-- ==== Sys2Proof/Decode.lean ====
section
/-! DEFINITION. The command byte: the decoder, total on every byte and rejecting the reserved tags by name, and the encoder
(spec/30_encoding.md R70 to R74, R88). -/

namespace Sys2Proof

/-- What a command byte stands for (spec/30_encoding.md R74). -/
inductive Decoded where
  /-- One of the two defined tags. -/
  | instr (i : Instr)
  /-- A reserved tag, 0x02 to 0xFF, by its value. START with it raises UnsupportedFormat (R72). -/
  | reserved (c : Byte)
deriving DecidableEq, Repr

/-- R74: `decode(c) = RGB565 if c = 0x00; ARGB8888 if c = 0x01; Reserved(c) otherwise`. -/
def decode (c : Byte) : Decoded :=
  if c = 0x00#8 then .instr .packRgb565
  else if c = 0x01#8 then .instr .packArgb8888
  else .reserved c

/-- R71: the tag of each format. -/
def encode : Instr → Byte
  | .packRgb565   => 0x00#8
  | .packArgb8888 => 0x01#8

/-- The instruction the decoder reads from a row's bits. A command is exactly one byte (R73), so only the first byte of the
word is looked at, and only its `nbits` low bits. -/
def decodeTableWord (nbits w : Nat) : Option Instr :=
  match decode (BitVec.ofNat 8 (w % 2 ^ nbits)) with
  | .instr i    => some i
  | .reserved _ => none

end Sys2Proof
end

□ □ □

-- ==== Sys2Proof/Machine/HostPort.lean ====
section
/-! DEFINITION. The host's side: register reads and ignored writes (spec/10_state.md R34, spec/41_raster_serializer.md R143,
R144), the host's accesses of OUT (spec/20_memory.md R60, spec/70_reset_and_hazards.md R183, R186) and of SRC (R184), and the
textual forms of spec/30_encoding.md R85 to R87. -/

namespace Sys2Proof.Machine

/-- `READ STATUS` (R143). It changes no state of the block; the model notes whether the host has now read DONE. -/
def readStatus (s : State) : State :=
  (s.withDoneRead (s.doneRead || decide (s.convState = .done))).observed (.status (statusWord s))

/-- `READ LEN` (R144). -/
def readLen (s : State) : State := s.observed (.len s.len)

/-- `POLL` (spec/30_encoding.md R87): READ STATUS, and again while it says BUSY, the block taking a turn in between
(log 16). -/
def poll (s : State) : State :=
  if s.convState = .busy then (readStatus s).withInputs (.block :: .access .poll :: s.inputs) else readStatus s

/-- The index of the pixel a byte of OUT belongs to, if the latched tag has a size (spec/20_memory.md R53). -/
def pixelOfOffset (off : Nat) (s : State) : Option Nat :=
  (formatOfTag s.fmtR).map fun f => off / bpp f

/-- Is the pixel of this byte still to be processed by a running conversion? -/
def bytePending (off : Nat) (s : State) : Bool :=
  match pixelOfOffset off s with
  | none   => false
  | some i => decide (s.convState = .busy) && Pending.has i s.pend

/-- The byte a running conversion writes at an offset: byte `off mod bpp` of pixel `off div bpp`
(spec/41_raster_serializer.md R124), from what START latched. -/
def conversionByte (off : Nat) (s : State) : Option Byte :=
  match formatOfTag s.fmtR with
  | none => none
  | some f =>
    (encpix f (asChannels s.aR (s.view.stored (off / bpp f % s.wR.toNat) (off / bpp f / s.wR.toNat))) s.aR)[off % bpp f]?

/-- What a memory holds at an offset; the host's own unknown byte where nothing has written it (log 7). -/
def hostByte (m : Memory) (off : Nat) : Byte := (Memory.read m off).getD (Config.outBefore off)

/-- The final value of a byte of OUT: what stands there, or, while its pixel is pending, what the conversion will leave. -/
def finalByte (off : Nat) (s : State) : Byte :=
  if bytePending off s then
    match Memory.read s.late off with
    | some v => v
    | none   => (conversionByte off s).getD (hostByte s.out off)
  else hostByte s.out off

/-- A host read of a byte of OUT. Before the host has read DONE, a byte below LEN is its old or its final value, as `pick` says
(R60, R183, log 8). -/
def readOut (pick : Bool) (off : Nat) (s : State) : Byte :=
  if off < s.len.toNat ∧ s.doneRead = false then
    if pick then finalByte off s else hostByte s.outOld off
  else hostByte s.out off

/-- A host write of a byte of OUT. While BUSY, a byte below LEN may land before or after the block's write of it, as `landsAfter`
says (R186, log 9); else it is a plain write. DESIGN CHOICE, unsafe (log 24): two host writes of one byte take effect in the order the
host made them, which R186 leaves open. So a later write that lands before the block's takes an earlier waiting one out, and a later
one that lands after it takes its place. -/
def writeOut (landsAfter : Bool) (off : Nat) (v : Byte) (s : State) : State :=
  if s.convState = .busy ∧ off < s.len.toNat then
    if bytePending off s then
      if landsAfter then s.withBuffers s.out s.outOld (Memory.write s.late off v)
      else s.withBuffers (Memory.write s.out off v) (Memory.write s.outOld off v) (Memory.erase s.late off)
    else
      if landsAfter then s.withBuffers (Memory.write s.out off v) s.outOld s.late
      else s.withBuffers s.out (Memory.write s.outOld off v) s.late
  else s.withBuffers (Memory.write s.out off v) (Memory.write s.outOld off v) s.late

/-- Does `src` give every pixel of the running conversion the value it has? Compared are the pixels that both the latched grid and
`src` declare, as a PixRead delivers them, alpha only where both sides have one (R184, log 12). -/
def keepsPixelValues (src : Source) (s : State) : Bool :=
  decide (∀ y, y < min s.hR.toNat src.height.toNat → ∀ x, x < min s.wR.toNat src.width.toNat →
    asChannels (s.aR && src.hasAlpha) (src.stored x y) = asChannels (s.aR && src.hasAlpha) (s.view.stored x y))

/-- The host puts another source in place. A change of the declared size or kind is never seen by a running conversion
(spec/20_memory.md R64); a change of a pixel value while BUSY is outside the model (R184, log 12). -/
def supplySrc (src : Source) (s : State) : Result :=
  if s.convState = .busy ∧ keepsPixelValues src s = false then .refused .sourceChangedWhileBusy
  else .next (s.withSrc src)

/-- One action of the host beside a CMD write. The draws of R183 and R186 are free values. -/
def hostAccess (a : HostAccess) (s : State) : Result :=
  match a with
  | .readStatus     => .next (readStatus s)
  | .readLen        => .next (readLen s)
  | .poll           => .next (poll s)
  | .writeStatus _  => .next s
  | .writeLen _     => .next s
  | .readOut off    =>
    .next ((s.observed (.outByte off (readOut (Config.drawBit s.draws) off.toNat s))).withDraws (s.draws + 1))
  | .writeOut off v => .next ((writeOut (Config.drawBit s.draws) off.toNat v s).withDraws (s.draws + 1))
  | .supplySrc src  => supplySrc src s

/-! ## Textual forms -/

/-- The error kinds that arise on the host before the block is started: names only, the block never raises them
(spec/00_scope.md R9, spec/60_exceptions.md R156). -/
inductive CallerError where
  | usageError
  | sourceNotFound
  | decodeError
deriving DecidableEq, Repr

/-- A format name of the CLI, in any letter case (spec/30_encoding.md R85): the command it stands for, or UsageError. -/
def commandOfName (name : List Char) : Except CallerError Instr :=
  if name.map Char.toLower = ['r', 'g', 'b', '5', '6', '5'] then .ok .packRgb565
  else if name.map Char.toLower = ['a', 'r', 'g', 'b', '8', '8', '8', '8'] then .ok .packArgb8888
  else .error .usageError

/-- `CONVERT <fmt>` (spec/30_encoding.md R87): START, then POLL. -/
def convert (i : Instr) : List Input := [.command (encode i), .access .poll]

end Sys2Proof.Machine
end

□ □ □

| Work instructions |
The lines you need are those containing "CallerError"; find them in the records and copy them.

| Exercise solution |
inductive CallerError where
def commandOfName (name : List Char) : Except CallerError Instr :=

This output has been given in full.